Stored data
:::

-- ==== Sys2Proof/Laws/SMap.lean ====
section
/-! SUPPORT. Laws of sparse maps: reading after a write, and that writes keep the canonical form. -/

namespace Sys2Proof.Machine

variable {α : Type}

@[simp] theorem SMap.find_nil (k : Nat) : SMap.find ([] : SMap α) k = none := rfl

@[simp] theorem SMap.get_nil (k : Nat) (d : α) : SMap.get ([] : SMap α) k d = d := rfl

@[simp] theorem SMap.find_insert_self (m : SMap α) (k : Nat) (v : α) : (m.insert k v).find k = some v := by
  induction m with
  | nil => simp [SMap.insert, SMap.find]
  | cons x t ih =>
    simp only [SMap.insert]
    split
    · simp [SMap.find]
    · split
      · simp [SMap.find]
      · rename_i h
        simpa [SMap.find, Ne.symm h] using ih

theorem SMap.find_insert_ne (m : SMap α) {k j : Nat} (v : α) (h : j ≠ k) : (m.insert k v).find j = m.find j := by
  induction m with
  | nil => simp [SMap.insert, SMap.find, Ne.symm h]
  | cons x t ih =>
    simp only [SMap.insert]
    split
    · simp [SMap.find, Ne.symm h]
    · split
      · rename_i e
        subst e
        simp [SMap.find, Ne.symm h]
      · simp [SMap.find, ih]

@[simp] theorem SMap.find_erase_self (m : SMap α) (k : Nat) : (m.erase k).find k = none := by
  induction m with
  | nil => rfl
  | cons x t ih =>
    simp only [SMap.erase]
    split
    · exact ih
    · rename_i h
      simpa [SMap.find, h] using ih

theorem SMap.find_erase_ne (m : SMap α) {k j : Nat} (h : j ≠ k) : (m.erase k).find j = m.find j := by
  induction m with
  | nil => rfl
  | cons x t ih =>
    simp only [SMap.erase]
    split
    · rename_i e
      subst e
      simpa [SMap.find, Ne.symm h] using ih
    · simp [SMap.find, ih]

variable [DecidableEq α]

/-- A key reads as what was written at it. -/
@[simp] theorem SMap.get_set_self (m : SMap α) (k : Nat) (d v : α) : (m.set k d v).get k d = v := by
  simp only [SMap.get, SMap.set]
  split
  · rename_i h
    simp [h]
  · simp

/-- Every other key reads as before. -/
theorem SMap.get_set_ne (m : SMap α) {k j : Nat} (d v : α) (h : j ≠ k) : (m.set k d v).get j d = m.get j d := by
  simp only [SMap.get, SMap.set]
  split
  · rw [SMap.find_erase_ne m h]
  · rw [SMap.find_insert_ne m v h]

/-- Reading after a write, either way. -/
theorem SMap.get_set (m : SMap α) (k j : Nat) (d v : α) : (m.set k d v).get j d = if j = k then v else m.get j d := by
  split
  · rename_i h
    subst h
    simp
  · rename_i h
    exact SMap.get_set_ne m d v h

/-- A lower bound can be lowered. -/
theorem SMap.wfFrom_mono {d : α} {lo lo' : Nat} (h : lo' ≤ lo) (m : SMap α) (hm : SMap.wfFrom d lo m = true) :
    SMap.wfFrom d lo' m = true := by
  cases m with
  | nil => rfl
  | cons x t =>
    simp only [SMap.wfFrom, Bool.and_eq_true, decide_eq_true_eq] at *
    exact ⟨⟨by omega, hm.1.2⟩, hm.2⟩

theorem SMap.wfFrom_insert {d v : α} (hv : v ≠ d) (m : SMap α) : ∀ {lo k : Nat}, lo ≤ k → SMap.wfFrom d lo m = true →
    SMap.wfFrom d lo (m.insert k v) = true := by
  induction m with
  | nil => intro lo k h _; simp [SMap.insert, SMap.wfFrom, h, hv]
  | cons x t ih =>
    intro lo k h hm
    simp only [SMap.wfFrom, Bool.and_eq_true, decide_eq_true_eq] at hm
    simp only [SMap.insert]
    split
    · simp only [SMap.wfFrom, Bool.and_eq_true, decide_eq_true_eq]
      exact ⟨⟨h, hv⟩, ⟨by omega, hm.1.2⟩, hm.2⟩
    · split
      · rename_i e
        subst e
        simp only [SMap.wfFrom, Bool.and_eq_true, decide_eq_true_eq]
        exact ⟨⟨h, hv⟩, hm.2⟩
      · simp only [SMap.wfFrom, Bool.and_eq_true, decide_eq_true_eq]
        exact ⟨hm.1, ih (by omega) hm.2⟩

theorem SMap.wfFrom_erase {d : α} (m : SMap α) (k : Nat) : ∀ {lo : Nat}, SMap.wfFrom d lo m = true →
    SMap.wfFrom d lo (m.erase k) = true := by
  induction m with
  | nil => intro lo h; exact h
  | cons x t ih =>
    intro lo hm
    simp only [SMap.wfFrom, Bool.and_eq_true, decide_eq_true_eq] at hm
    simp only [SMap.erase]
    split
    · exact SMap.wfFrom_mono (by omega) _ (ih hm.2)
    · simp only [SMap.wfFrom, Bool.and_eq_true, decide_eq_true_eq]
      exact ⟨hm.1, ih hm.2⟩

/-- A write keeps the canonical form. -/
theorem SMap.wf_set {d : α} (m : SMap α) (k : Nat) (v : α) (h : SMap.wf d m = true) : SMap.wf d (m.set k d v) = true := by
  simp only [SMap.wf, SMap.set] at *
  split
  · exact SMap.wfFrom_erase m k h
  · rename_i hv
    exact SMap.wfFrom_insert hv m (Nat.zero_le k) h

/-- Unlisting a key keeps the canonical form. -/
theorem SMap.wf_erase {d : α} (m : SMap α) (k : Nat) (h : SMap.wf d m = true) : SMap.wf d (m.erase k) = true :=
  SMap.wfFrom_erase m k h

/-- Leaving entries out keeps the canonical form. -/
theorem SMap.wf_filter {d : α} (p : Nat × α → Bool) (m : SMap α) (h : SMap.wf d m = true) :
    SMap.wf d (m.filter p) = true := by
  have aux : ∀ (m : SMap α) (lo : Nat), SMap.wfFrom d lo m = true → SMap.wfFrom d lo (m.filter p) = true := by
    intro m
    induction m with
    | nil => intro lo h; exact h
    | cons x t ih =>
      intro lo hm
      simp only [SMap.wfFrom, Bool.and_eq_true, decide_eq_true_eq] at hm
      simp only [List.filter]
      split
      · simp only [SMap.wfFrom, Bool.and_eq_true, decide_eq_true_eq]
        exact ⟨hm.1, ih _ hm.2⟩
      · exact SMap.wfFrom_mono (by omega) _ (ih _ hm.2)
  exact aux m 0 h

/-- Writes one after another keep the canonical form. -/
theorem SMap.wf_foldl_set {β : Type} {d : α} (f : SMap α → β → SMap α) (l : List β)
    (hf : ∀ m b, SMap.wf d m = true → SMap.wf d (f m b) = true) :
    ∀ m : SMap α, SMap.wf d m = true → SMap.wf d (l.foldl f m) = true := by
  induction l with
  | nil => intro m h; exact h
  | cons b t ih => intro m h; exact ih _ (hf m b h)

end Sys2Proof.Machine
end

:::

WHAT YOU HAVE TO DO: The word "variable" appears in some lines of the records. Please work out how many and reply with that number only.

ANSWER AREA: 2